Write a Reboot

One of the biggest problems many novice screenwriters face is completing their first screenplay. Writing a 110-120 screenplay can be daunting so it’s likely you’r first screenplay will be mediocre at best because screenwriting is just a skill. The first time you try anything whether it’s knitting, baseball, or cooking, you simply don’t know what you’re doing so you’re likely to make plenty of mistakes.

Just as an exercise, consider writing a reboot of an existing movie. This screenplay has almost zero chances of selling because you won’t  own the rights to the  intellectual property, but writing a reboot can give you a huge advantage in learning to write a complete screenplay because you already know the characters and story line. Now you can focus on dialogue, formatting, and developing the stamina to write 110-120 pages.

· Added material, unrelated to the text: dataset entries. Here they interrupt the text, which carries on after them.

-- ==== Sys2Proof/Machine/Step.lean ====
section
/-! DEFINITION. One step of the engine (spec/43_engine_cycle.md R121), and where a step fetches its next word. -/

namespace Sys2Proof.Machine

/-- R121: fetch, decode, increment, dispatch, while `STATUS` is `Running`; a failed fetch raises without the
increment (R163). Once the run has ended nothing changes (R21). -/
def step (s : State) : Host.Outcome State Fault Refusal :=
  match s.status with
  | .running => attempt (fetchWord s) s (fun w => exec (decode w) s.advance)
  | .halted => ended s
  | .fatal _ => ended s

/-- The state whose next step fetches and runs the instruction whose `nbits` bits are `w` (log entry 3). -/
def State.withFetchWord (s : State) (nbits w : Nat) : State :=
  placeFetchWord s (BitVec.ofNat 32 (w % 2 ^ nbits))

end Sys2Proof.Machine
end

For example, compare the original “Ghostbusters” to the current remake. The plot is the same, the characters are the same, and the setting is the same. What’s different are the details of the story. Watch both movies and ask yourself what you would have done differently?

One reason why the original “Ghostbusters” is considered a classic is because the hero has a much clearer goal that’s emphasized for laughs throughout the story. In the original movie, the hero wants to find love. He does that in a humorous way in the beginning by shocking a young man mercilessly to drive him away while lying to a pretty co-ed that she has psychic powers.

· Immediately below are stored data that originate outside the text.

/-- R22: over any number of steps the output is never shortened or rewritten, the remaining input is what is left of
the input, and one instruction appends at most one byte, only if it is OUT, and consumes at most one, only if it is
IN. -/
def Obligations.StreamsOnlyMoveForward : Prop :=
  (∀ (n : Nat) (s t : State), Sys2Proof.core.run n s = .next t → s.out <+: t.out ∧ t.inp <:+ s.inp) ∧
  ∀ (i : Instr) (s t : State), exec i s = .next t →
    (t.out = s.out ∨ (i.tag = .out ∧ ∃ b, t.out = s.out ++ [b])) ∧
    (t.inp = s.inp ∨ (i.tag = .inp ∧ ∃ b, s.inp = b :: t.inp))

/-- R160, R171: an instruction that raises a fatal error has none of its effect: nothing but `STATUS` differs from the
state it began in; at the step, `pc` has been incremented, except where the fetch failed. -/
def Obligations.FatalErrorsArePrecise : Prop :=
  (∀ (i : Instr) (s t : State) (cause : FatalCause), s.status = .running → exec i s = .next t →
    t.status = .fatal cause → t = s.setStatus (.fatal cause)) ∧
  ∀ (s t : State) (cause : FatalCause), s.status = .running → step s = .next t → t.status = .fatal cause →
    (cause = .fetchOutOfBounds ∧ t = s.setStatus (.fatal cause)) ∨
    (cause ≠ .fetchOutOfBounds ∧ t = (s.setPc (s.pc + 1)).setStatus (.fatal cause))

/-- R13, the column "writes": an instruction writes no register but the one the table lists. -/
def Obligations.InstructionsWriteOnlyTheirRegister : Prop :=
  ∀ (i : Instr) (s t : State) (r : RegIx), exec i s = .next t → mayWrite i ≠ some r → t.getReg r = s.getReg r

/-- R13, the column "reads": the effect of an instruction does not depend on a register the table does not list: with
another value there, the next state is the same but for that value, and the very same if the instruction writes it.
For MAP the premise is that the open parameter `alloc_ok`, a predicate of the whole state (R6), answers the same with
that value there; the model's `always` and `within` do (log entry 1). -/
def Obligations.InstructionsDependOnlyOnRegistersRead : Prop :=
  ∀ (i : Instr) (s t : State) (r : RegIx) (v : Word), r ∉ mayRead i →
    (i.tag = .map → ∀ n, (s.setReg r v).allocOk n = s.allocOk n) → exec i s = .next t →
    exec i (s.setReg r v) = .next (t.setReg r v) ∨ (mayWrite i = some r ∧ exec i (s.setReg r v) = .next t)

/-! ### The instructions -/

/-- R130 CMOV. -/
def Obligations.CmovMovesWhenTheConditionIsNotZero : Prop :=
  ∀ (a b c : RegIx) (s : State),
    decode (BitVec.ofNat 32 (0x00000000 + a.val * 64 + b.val * 8 + c.val)) = .cmov a b c ∧
    ∃ t, exec (.cmov a b c) s = .next t ∧
      (s.getReg c ≠ 0 → t.getReg a = s.getReg b) ∧ (s.getReg c = 0 → t.getReg a = s.getReg a) ∧
      SameRegsBut a s t ∧ t.mem = s.mem ∧ SameRest s t

/-- R131 ADD. -/
def Obligations.AddIsModulo : Prop :=
  ∀ (a b c : RegIx) (s : State),
    decode (BitVec.ofNat 32 (0x30000000 + a.val * 64 + b.val * 8 + c.val)) = .add a b c ∧
    ∃ t, exec (.add a b c) s = .next t ∧
      (t.getReg a).toNat = ((s.getReg b).toNat + (s.getReg c).toNat) % 2 ^ 32 ∧
      SameRegsBut a s t ∧ t.mem = s.mem ∧ SameRest s t

/-- R132 MUL. -/
def Obligations.MulIsModulo : Prop :=
  ∀ (a b c : RegIx) (s : State),
    decode (BitVec.ofNat 32 (0x40000000 + a.val * 64 + b.val * 8 + c.val)) = .mul a b c ∧
    ∃ t, exec (.mul a b c) s = .next t ∧
      (t.getReg a).toNat = ((s.getReg b).toNat * (s.getReg c).toNat) % 2 ^ 32 ∧
      SameRegsBut a s t ∧ t.mem = s.mem ∧ SameRest s t

/-- R133 DIV: the quotient is the largest q with q * divisor at most the dividend (R8); divisor 0 is fatal and writes
nothing. -/
def Obligations.DivIsTheFloorQuotient : Prop :=
  ∀ (a b c : RegIx) (s : State),
    decode (BitVec.ofNat 32 (0x50000000 + a.val * 64 + b.val * 8 + c.val)) = .div a b c ∧
    (s.getReg c ≠ 0 → ∃ t, exec (.div a b c) s = .next t ∧
      (t.getReg a).toNat * (s.getReg c).toNat ≤ (s.getReg b).toNat ∧
      (∀ q : Nat, q * (s.getReg c).toNat ≤ (s.getReg b).toNat → q ≤ (t.getReg a).toNat) ∧
      SameRegsBut a s t ∧ t.mem = s.mem ∧ SameRest s t) ∧
    (s.getReg c = 0 → exec (.div a b c) s = .next (s.setStatus (.fatal .divideByZero)))

/-- R134 NAND. -/
def Obligations.NandIsBitwise : Prop :=
  ∀ (a b c : RegIx) (s : State),
    decode (BitVec.ofNat 32 (0x60000000 + a.val * 64 + b.val * 8 + c.val)) = .nand a b c ∧
    ∃ t, exec (.nand a b c) s = .next t ∧
      (∀ k, k < 32 → (t.getReg a).getLsbD k = !((s.getReg b).getLsbD k && (s.getReg c).getLsbD k)) ∧
      SameRegsBut a s t ∧ t.mem = s.mem ∧ SameRest s t

/-- R135 LOADI: the whole register is replaced by the zero-extended immediate. -/
def Obligations.LoadiZeroExtends : Prop :=
  ∀ (a : RegIx) (imm : Imm) (s : State),
    decode (BitVec.ofNat 32 (13 * 2 ^ 28 + a.val * 2 ^ 25 + imm.toNat)) = .loadi a imm ∧
    ∃ t, exec (.loadi a imm) s = .next t ∧
      (t.getReg a).toNat = imm.toNat ∧
      SameRegsBut a s t ∧ t.mem = s.mem ∧ SameRest s t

Later when the hero goes to investigate a ghost sighting in a woman’s apartment, he tries to hit on this woman while pretending to look for the ghost. The hero has a clear goal and constantly pursues it in funny ways.

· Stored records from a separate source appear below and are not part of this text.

-- ==== Sys2Proof/Tests/Slice0.lean ====
section
/-! SUPPORT. Tests whose expected results come from spec/95_test_vectors.md or the rules' own examples, and for every
statement with hypotheses a witness that meets them. -/

namespace Sys2Proof.Tests

open Sys2Proof Sys2Proof.Machine

/-! ### Helpers -/

/-- Eight registers from a list, 0 beyond its end. -/
def regsOf (x : List Word) : Vector Word 8 :=
  #v[x.getD 0 0, x.getD 1 0, x.getD 2 0, x.getD 3 0, x.getD 4 0, x.getD 5 0, x.getD 6 0, x.getD 7 0]

/-- A running machine with these registers, these live or freed segments and this pool. -/
def mk (x : List Word) (table : List Segment) (pool : List Nat) : State :=
  { State.reset with regs := regsOf x, mem := { table := table, pool := pool } }

/-- The next state, if that is the outcome. -/
def nextOf (r : Result) : Option State :=
  match r with
  | .next t => some t
  | .fault _ => none
  | .refused _ => none

/-- The state after the word `w` is fetched and run. -/
def after (w : Nat) (s : State) : Option State := nextOf (step (s.withFetchWord 32 w))

/-- A program of one word, the CMOV that does nothing. -/
def prog1 : Segment := Segment.ofWords [0]

/-! ### Well-formedness: one ill-formed term for each check (30_encoding.md R72) -/

theorem test_wf_refuses_opcode_13_as_r3 : (AsmForm.r3 13 0 0 0).wf = false := by decide
theorem test_wf_refuses_opcode_16 : (AsmForm.r3 16 0 0 0).wf = false := by decide
theorem test_wf_refuses_register_a : (AsmForm.r3 3 8 0 0).wf = false := by decide
theorem test_wf_refuses_register_b : (AsmForm.r3 3 0 8 0).wf = false := by decide
theorem test_wf_refuses_register_c : (AsmForm.r3 3 0 0 8).wf = false := by decide
theorem test_wf_refuses_register_a_of_li : (AsmForm.li 8 0).wf = false := by decide
theorem test_wf_refuses_immediate : (AsmForm.li 0 33554432).wf = false := by decide
theorem test_wf_accepts_limits :
    (AsmForm.r3 15 7 7 7).wf = true ∧ (AsmForm.li 7 33554431).wf = true := by decide

/-! ### Decoding: table T7, a word of every constructor -/

theorem test_decode_cmov : decode 0x000001E1 = .cmov 7 4 1 := by decide
theorem test_decode_cmov_ignored_bits : decode 0x0FFFFE00 = .cmov 0 0 0 := by decide
theorem test_decode_sload : decode 0x10000153 = .sload 5 2 3 := by decide
theorem test_decode_sstore : decode 0x2000009C = .sstore 2 3 4 := by decide
theorem test_decode_add : decode 0x3FFFFE53 = .add 1 2 3 := by decide
theorem test_decode_mul : decode 0x40000092 = .mul 2 2 2 := by decide
theorem test_decode_div : decode 0x5000000A = .div 0 1 2 := by decide
theorem test_decode_nand : decode 0x60000049 = .nand 1 1 1 := by decide
theorem test_decode_halt : decode 0x7FFFFFFF = .halt 7 7 7 := by decide
theorem test_decode_map : decode 0x80000011 = .map 0 2 1 := by decide
theorem test_decode_unmap : decode 0x90000002 = .unmap 0 0 2 := by decide
theorem test_decode_out : decode 0xA0000006 = .out 0 0 6 := by decide
theorem test_decode_inp : decode 0xB0000001 = .inp 0 0 1 := by decide
theorem test_decode_loadp : decode 0xC0000016 = .loadp 0 2 6 := by decide
theorem test_decode_loadi : decode 0xDFFFFFFF = .loadi 7 33554431 := by decide
theorem test_decode_unrecognized_14 : decode 0xE0000000 = .unrecognized 0 0 0 := by decide
theorem test_decode_unrecognized_15 : decode 0xF1234567 = .unrecognized 5 4 7 := by decide

/-- R183: the example file's first word, as bytes. -/
theorem test_decode_bytes : decodeBytes [0xD0, 0x00, 0x00, 0x48, 0xA0] = .ok (.loadi 0 72, [0xA0]) := by decide
theorem test_decode_bytes_truncated : decodeBytes [0xD0, 0x00, 0x00] = .error .truncated := by decide
theorem test_decode_table_word : decodeTableWord 32 0x300000CA = some (.add 3 1 2) := by decide

/-- R70, R72: the assembler's lines of P1 and of a word with ignored bits set. -/
theorem test_text : wordText 0xD0000048 = "LOADI r0, 72" ∧ wordText 0x10000153 = "SLOAD r5, r2, r3" := by decide
theorem test_text_raw : wordText 0x72468A00 = ".word 1917225472" := by decide
theorem test_loadp_text : wordText 0xC0000016 = "LOADP r2, r6" := by decide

In the remake, the hero’s goal is less distinct. She’s upset with her friend for publishing a book they wrote about ghosts. At the end she saves her friend. Yet in between, there’s no tension because they seem to be friends while working together. Instead, the hero spends most of the middle time falling in love with a handsome but stupid receptionist.

So right away, the hero’s goal is divided. Is her goal to fall in love with a handsome man or is her goal to get back with her friend? If here goal is to get back with her friend, she appears to achieve that when she agrees to work with her friend again, so the ending when she rescues her friend doesn’t feel so emotionally important since she was already helping and working with her friend after all.

Another problem are the obstacles. In the original, the heroes not only face the main villain, a spirit that wants to cross into another dimension, but they also face a threat from the government that thinks the Ghostbusters are frauds. This causes the villain to release the ghosts in the end. So the Ghostbusters not only are fighting the main villain, but they’re also fighting against this government man intent on proving they’re frauds so he can shut them down.

In the remake, the Ghostbusters fight against the villain but they’re actually working with the government agency that pretends to debunk the Ghostbusters while actually supporting them. So there’s much fewer obstacles for the Ghostbusters to overcome and fewer villains to defeat. The fewer villains to fight against, the less drama and the less interesting the overall story becomes.

At the end of the original movie, the Ghostbusters fight the villain and still remember to inject humor as they fight such as when one Ghostbuster reads the villain his rights like a cop or when one Ghostbuster yells at another one after they nearly died, “The next time someone asks if you’re a god, you say yes!” (If both of these examples of humor don’t sound funny when described, it’s because they’re hilarious within the context of the story, which is a crucial element of comedy.)

In comparison, in the remake when the Ghostbusters are fighting the villain and the ghosts, it’s just special effects and fighting, but little humor. The remake interjects humor occasionally that’s funny, but these moments are far too few. Instead of the humor constantly supporting the story, the remake seems to interject humor just for laughs whether it supports the story or not. (There’s a running joke in the remake about the stupid receptionist hating coffee but constantly drinking it and spitting it out. It’s not that funny the first time and it does nothing to support any of the subplots.)

So when you compare the original to the remake you can see how the remake of “Ghostbusters” fell short of the original but at least exceeded the mediocre sequel “Ghostbusters 2.” The problem with the remake has nothing to do with the actresses or director but more to do with the far weaker storyline and inconsistent script. In other words, more and fancier special effects and fighting scenes can’t make up for the lack of a stronger script.

If you want to challenge yourself, write your own remake and compare it to the original. This will simply be an interesting exercise to show you what your strengths and weaknesses might be as a screenwriter.